-- ==== Sys2Proof/Machine/Drain.lean ====
section
/-! DEFINITION. The drain pipeline (R159-R178, R214, R216-R220, R303, R304, R337): its stages and its two events. -/

namespace Sys2Proof.Machine

/-! ## Stages 1-6 -/

/-- Round once to FP32, nearest. -/
def to32 (x : XNum) : XNum := decodeF .fp32 (roundF .fp32 .nearest x)

/-- An FP32 operand of stage 1 or 2 at an element: the scalar, or the vector by row or by column (R162, R304). -/
def stageOperand (m : Mem) (kind : Nat) (scalar : BitVec 32) (base i j : Nat) : XNum :=
  decodeF .fp32 (match kind with
    | 1 => scalar.toNat
    | 2 => Mem.le m (base + 4 * i) 4
    | _ => Mem.le m (base + 4 * j) 4)

/-- The working value that leaves stage 4 (R163-R165, R217, R218): each enabled operation rounds once to FP32. -/
def DrainReq.work (d : DrainReq) (m : Mem) (n i j : Nat) (x : XNum) : XNum :=
  let x := x.scale d.sexp
  let x := if d.sclKind = 0 then x else to32 (x.mul (stageOperand m d.sclKind d.scl d.sclv i j))
  let x := if d.biasKind = 0 then x else to32 (x.add (stageOperand m d.biasKind d.bias d.biasv i j))
  let x := if d.act = 0 then x else decodeF .fp32 (activation d.act d.slope.toNat x)
  if d.der = 0 then x else
    let k := d.auxf.bits / 8
    let z := decodeF d.auxf (Mem.le m (d.auxa + (i * n + j) * k) k)
    to32 (x.mul (if d.out then derivOut d.der d.slope.toNat z else decodeF .fp32 (derivPre d.der d.slope.toNat z)))

/-- Stage 6 masks element (i, j) (R167). -/
def DrainReq.masked (d : DrainReq) (m : Mem) (n i j : Nat) : Bool :=
  match d.mform with
  | 1 => !(Mem.read m (d.maska + (i * n + j) / 8)).toNat.testBit ((i * n + j) % 8)
  | 2 => let e := d.e 10
    !(decide (fld e 0 6 ≤ i) && decide (i ≤ fld e 6 6) && decide (fld e 12 6 ≤ j) && decide (j ≤ fld e 18 6))
  | 3 => decide ((i + d.rowo : Nat) + sgn 32 (d.e 10 >>> 32) < ((j + d.colo : Nat) : Int))
  | _ => false

/-- The row statistics of FP32 values in column order: maximum and sum (R166). -/
def rowStats : List Nat → Nat × Nat
  | [] => (infBits .fp32 true, 0)
  | x :: xs =>
    let x' := roundF .fp32 .nearest (decodeF .fp32 x)
    (xs.foldl (fMax .fp32) x', xs.foldl (fAdd .fp32) x')

/-- The 8 bytes of a row's statistics: a half that is not enabled keeps its bytes, one that is may merge (R166). -/
def DrainReq.statsAt (d : DrainReq) (m : Mem) (i : Nat) (r : Nat × Nat) : Mem :=
  let a := d.stata + 8 * i
  let mx := if d.merge then fMax .fp32 r.1 (Mem.le m a 4) else r.1
  let sm := if d.merge then fAdd .fp32 (Mem.le m (a + 4) 4) r.2 else r.2
  let m := if d.smax then Mem.writeLE m a 4 mx else m
  if d.ssum then Mem.writeLE m (a + 4) 4 sm else m

/-- Stage 5 over a tile whose working values are given (R166). -/
def DrainReq.stats (d : DrainReq) (m : Mem) (rows cols : Nat) (x : Nat → Nat → XNum) : Mem :=
  if !d.st5 then m else
  (List.range rows).foldl (fun acc i =>
    let js := (List.range cols).filter fun j => !(d.statmask && d.masked m cols i j)
    d.statsAt acc i (rowStats (js.map fun j => roundF .fp32 .nearest (x i j)))) m

/-! ## Stages 7 and 8 -/

/-- Bytes that a drain writes, from an address up. -/
abbrev Chunks := List (Nat × List Byte)

/-- The logical index of an element in its destination (R80, R303). -/
def DrainReq.index (d : DrainReq) (tfmt i j : Nat) : Nat := (d.rowo + i) * d.nc tfmt + d.colo + j

/-- The address of an element of a destination that is not Olpel (R303). -/
def DrainReq.addr (d : DrainReq) (tfmt i j : Nat) : Nat :=
  d.daddr + (d.rowo + i) * d.pitch + (d.colo + j) * d.esize tfmt

/-- One element written to a destination that is not Olpel (R167, R169, R170, R214). -/
def DrainReq.putElem (d : DrainReq) (m : Mem) (tfmt n i j : Nat) (stored : BitVec 128) (x : XNum) : Chunks × Ev :=
  let a := d.addr tfmt i j
  let k := d.esize tfmt
  if d.raw then ([(a, leBytes k stored.toNat)], {})
  else if d.masked m n i j then
    (match d.mact with
      | 0 => ([], {})
      | 1 => ([(a, leBytes k 0)], {})
      | _ => ([(a, leBytes k (infBits d.ofmt true))], {}))
  else
    let b := roundF d.ofmt (Rnd.ofCode d.ornd d.seed (d.index tfmt i j)) x
    ([(a, leBytes k b)], { nonfin := b2n (x.isFin && (decodeF d.ofmt b).isInf) })

/-- The blocks of an Olpel destination that the tile covers (R171). -/
def DrainReq.blocks (d : DrainReq) (m n : Nat) : List Nat :=
  let t := d.planes
  if t.patch then (List.range (m / 4)).flatMap fun p => (List.range (n / 8)).map fun q => (t.place (d.rowo + 4 * p) (d.colo + 8 * q)).1
  else (List.range m).flatMap fun i => (List.range (n / 32)).map fun q => (t.place (d.rowo + i) (d.colo + 32 * q)).1

/-- One block written to an Olpel destination: skipped when SKIP masks all of it, masked elements quantised as +0
(R77, R167, R168). -/
def DrainReq.putBlock (d : DrainReq) (m : Mem) (n : Nat) (x : Nat → Nat → XNum) (b : Nat) : Chunks × Ev :=
  let t := d.planes
  let ps := (List.range 32).map fun k => ((t.coord b k).1 - d.rowo, (t.coord b k).2 - d.colo)
  if d.mact = 0 && ps.all fun p => d.masked m n p.1 p.2 then ([], {}) else
  let vs := ps.map fun p => if d.masked m n p.1 p.2 then { neg := false, num := .fin 0 0 } else x p.1 p.2
  let q := quantise d.ofmt d.qcw d.seed vs (ps.map fun p => d.index 0 p.1 p.2)
  (t.writes b q, q.ev)

/-- Everything that stages 7 and 8 write, with the conversion events. -/
def DrainReq.puts (d : DrainReq) (m : Mem) (tfmt rows cols : Nat) (stored : Nat → Nat → BitVec 128) (x : Nat → Nat → XNum) :
    Chunks × Ev :=
  let all := if d.olpel then (d.blocks rows cols).map (d.putBlock m cols x)
    else (List.range rows).flatMap fun i => (List.range cols).map fun j => d.putElem m tfmt cols i j (stored i j) (x i j)
  (all.flatMap Prod.fst, all.foldl (fun (v : Ev) q => v.add q.2) ({} : Ev))

/-- The address of the last byte of element (M - 1, N - 1): its sector is that of the closing write (R337). -/
def DrainReq.lastByte (d : DrainReq) (tfmt rows cols : Nat) : Nat :=
  if d.olpel then
    let t := d.planes
    let p := t.place (d.rowo + rows - 1) (d.colo + cols - 1)
    t.ebase + p.1 * t.fmt.blockBytes + (t.fmt.bits * p.2 + t.fmt.bits - 1) / 8
  else d.addr tfmt (rows - 1) (cols - 1) + d.esize tfmt - 1

/-- An address lies in a core-store input of the drain (R175). -/
def DrainReq.ownInput (d : DrainReq) (rows cols a : Nat) : Bool :=
  let inR := fun (on : Bool) (b n : Nat) => on && decide (b ≤ a) && decide (a < b + n)
  inR (decide (2 ≤ d.sclKind)) d.sclv (4 * (if d.sclKind = 2 then rows else cols))
    || inR (decide (2 ≤ d.biasKind)) d.biasv (4 * (if d.biasKind = 2 then rows else cols))
    || inR (d.der ≠ 0) d.auxa (rows * cols * (d.auxf.bits / 8))
    || inR (d.mform = 1) d.maska (rows * cols / 8) || inR d.st5 d.stata (8 * rows)

/-- The writes of a drain by sector, each a patch at the sector's address (R322). -/
def bySector (ws : Chunks) : NMap Mem :=
  ws.foldl (fun acc w => (w.2.zip (List.range w.2.length)).foldl (fun acc b =>
    let a := w.1 + b.2
    NMap.set acc (a / 32) (NMap.set (NMap.getD acc (a / 32) []) (a % 32) b.1)) acc) []

/-- The target core store of a drain, if its destination is one (R172). -/
def DrainReq.storeOf (d : DrainReq) (core : Nat) : Option Nat := match d.dest with
  | 0 => some core
  | 1 => some d.tcore
  | _ => none

/-! ## The pipeline -/

/-- The drain status word of a total, without WRITE_FAULT (R177). -/
def dswOf (inexact overflow nonfin undef : Bool) (fmt count : Nat) : BitVec 64 :=
  BitVec.ofNat 64 (b2n inexact + 2 * b2n overflow + 4 * b2n nonfin + 8 * b2n undef + fmt * 2 ^ 8 + min count 0xFFFF * 2 ^ 16)

/-- The drain at the front of a core's pipeline may start: it has not, every earlier instruction on its total is complete,
an acc.drain is at the head of the matrix queue, and no drain of a ganged total shares its pipeline (R103, R160, R161). -/
def Gk1.drainReady (s : Gk1) (core : Nat) (j : DrainJob) : Bool :=
  let C := s.core core
  let cl := clusterOf core
  let own := C.mq.any fun y => y.rid = j.rid && decide (y.kind = .drain)
  !j.started && !(C.pipe ++ C.mq).any (fun y => y.tid = j.tid && decide (y.kind = .mma) && decide (y.rid ≤ j.rid))
    && (!own || (match C.mq with | y :: _ => y.rid = j.rid | [] => true)) && !(s.cluster cl).lost
    && (coresOf cl).all fun c => (s.core c).drains.all fun k => !k.started || (!j.ganged && !k.ganged)

/-- Run a drain whose total is t: it reads the total, applies its stages and forms its sector writes, which land one by one in
no order between sectors, those to its own store too (R160-R172, R322, R323, R326). -/
def Gk1.runDrain (s : Gk1) (core : Nat) (j : DrainJob) (t : Total) : Gk1 :=
  let d := j.req
  let C := s.core core
  let m := C.store
  let stored := fun i k => NMap.getD t.elems (i * 64 + k) (initElem t.fmt)
  let xs : NMap XNum := (List.range t.m).flatMap fun i => (List.range t.n).map fun k =>
    (i * 64 + k, d.work m t.n i k (elemNum t.fmt t.w (stored i k)))
  let x := fun i k => NMap.getD xs (i * 64 + k) { neg := false, num := .fin 0 0 }
  let w := d.puts m t.fmt t.m t.n stored x
  let sec := bySector w.1
  -- bytes over the drain's own inputs are undefined (R175)
  let sec := if d.storeOf core = some core then NMap.mapVals sec fun q p => NMap.mapVals p fun o b =>
    if d.ownInput t.m t.n (32 * q + o) then Config.freeByte (s.free + 32 * q + o) else b else sec
  let j' := { j with
    started := true, tsw := tswSum t.tsw (tswAdd 0 w.2), dsw := dswOf t.inexact t.overflow t.nonfin t.undef t.fmt t.count }
  let s := { s with free := s.free + 65536 }
  let s := s.modCore core fun C => { C with
    store := d.stats m t.m t.n x
    mq := C.mq.filter fun y => !(y.rid = j.rid && decide (y.kind = .drain))
    totals := if d.release then NMap.erase C.totals j.tid else NMap.upd C.totals j.tid fun t => { t with tsw := 0 }
    releasing := if d.release then C.releasing.filter (· ≠ j.tid) else C.releasing
    drains := C.drains.map fun k => if k.rid = j.rid then j' else k }
  let base : Msg := {
    kind := .write, rid := j.rid, core := core, slot := j.slot, kid := j.kid
    ctx := s.kernelCtx j.kid, enforced := s.enforcedOf core, len := 32, sentAt := s.dtime }
  let last := d.lastByte t.fmt t.m t.n / 32
  let body := if d.close then NMap.erase sec last else sec
  let msgs := match d.dest with
    | 0 => sec.map fun (e : Nat × Mem) => { base with place := .store core (32 * e.1), data := e.2 }
    | 1 => (body.map fun (e : Nat × Mem) => { base with
          place := .store d.tcore (32 * e.1), data := e.2, stream := some d.stream, unsent := true })
        ++ (if d.close then [{ base with
          place := .store d.tcore (32 * last), data := NMap.getD sec last [], stream := some d.stream, unsent := true, closing := true }]
          else [])
    | _ => body.map fun (e : Nat × Mem) => { base with place := .dev (32 * e.1 % 2 ^ 64), data := e.2 }
  let s := { s with reqs := NMap.upd s.reqs j.rid fun q => { q with
    left := q.left + msgs.length, leftHere := q.leftHere + msgs.length } }
  (msgs.foldl Gk1.addMsg s).pump core

/-- The drain at the front of a core's pipeline starts (R160-R172, R175). -/
def execDrainStart (core : Nat) (s : State) : Answer := s.act fun s =>
  if !coreOk core then .fault .noSuchUnit else
  match (s.core core).drains with
  | [] => .next s
  | j :: _ =>
    match NMap.get? (s.core core).totals j.tid with
    | none => .next s
    | some t => if s.drainReady core j then .next (s.runDrain core j t) else .next s

/-- A write would fault if it reached its home now: the store it goes to or the page or stack behind its address refuses it,
or it closes an epoch with a faulted write (R172, R340, R404, R462, R463). -/
def Gk1.wouldFault (s : Gk1) (m : Msg) : Bool :=
  (m.closing && ((s.epochOf m).bind EpochEntry.faulted).isSome) || (match m.place with
    | .store c _ => !(s.cluster (clusterOf c)).lost && (s.storeFault m c).isSome
    | .dev va => (patchSectors va m.data).any fun q => match s.landSector m.ctx m.enforced m.pkt.isSome (32 * q) (patchIn va q m.data) with
      | (.fault _, _) => true
      | _ => false
    | .peer _ _ => false
    | .host _ => false)

/-- The pending writes of a request. -/
def Gk1.pendingWrites (s : Gk1) (rid : Nat) : NMap Msg := s.msgs.filter fun e => e.2.rid = rid && decide (e.2.kind = .write)

/-- Carry out the pending writes of a request that a test names; whether any of them has faulted. -/
def Gk1.carryOut (s : Gk1) (rid : Nat) (sel : Gk1 → Msg → Bool) : Gk1 × Bool :=
  (s.pendingWrites rid).foldl (fun r e => if !e.2.unsent && e.2.returned.isNone && sel r.1 e.2
    then (r.1.arrive e.1 e.2, r.2 || r.1.wouldFault e.2) else r) (s, false)

/-- A pending write of a started drain keeps it from completing: any of a LOCAL destination; of another, one that waits in the
drain pipeline because its stream's epoch is full, or one whose fault is still to come (R174, R178, R333, R339). -/
def Gk1.drainWaits (s : Gk1) (core : Nat) (j : DrainJob) : Bool :=
  (s.pendingWrites j.rid).any fun e => j.req.dest = 0 || s.wouldFault e.2
    || (e.2.unsent && (s.core core).epochs.any fun r =>
      some r.stream = e.2.stream && r.target = e.2.place.target && decide (epochLimit < r.sent + e.2.epochNeed))

/-- The started drain of a core completes: its last write is done, or has been handed on; it writes its status and arrives
on DONE (R174, R176-R178, R333). The event carries out the LOCAL writes that have not landed, and the other writes that
fault now: a fault after completion is reported, but the status word no longer tells of it (log 64). -/
def execDrainComplete (core : Nat) (s : State) : Answer := s.act fun s =>
  if !coreOk core then .fault .noSuchUnit else
  match (s.core core).drains with
  | [] => .next s
  | j :: rest =>
    if !j.started then .next s else
    let s := (s.carryOut j.rid fun s m => j.req.dest = 0 || s.wouldFault m).1
    if s.drainWaits core j then .next s else
    let dsw := (((s.core core).drains.head?).map DrainJob.dsw).getD j.dsw
    let s := s.modCore core fun C => { C with
      drains := rest
      store := Mem.writeLE (Mem.writeLE C.store j.req.status 8 j.tsw.toNat) (j.req.status + 8) 8 dsw.toNat }
    let s := match j.done with
      | some b => s.sendArrival core j.slot j.kid (s.kernelCtx j.kid) b 3
      | none => s
    .next (s.handOff j.rid)

end Sys2Proof.Machine
end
################
# Assignment
Restate the data verbatim through the "decodeF .fp32 (match kind with" line.

# Written solution
-- ==== Sys2Proof/Machine/Drain.lean ====
section
/-! DEFINITION. The drain pipeline (R159-R178, R214, R216-R220, R303, R304, R337): its stages and its two events. -/

namespace Sys2Proof.Machine

/-! ## Stages 1-6 -/

/-- Round once to FP32, nearest. -/
def to32 (x : XNum) : XNum := decodeF .fp32 (roundF .fp32 .nearest x)

/-- An FP32 operand of stage 1 or 2 at an element: the scalar, or the vector by row or by column (R162, R304). -/
def stageOperand (m : Mem) (kind : Nat) (scalar : BitVec 32) (base i j : Nat) : XNum :=
  decodeF .fp32 (match kind with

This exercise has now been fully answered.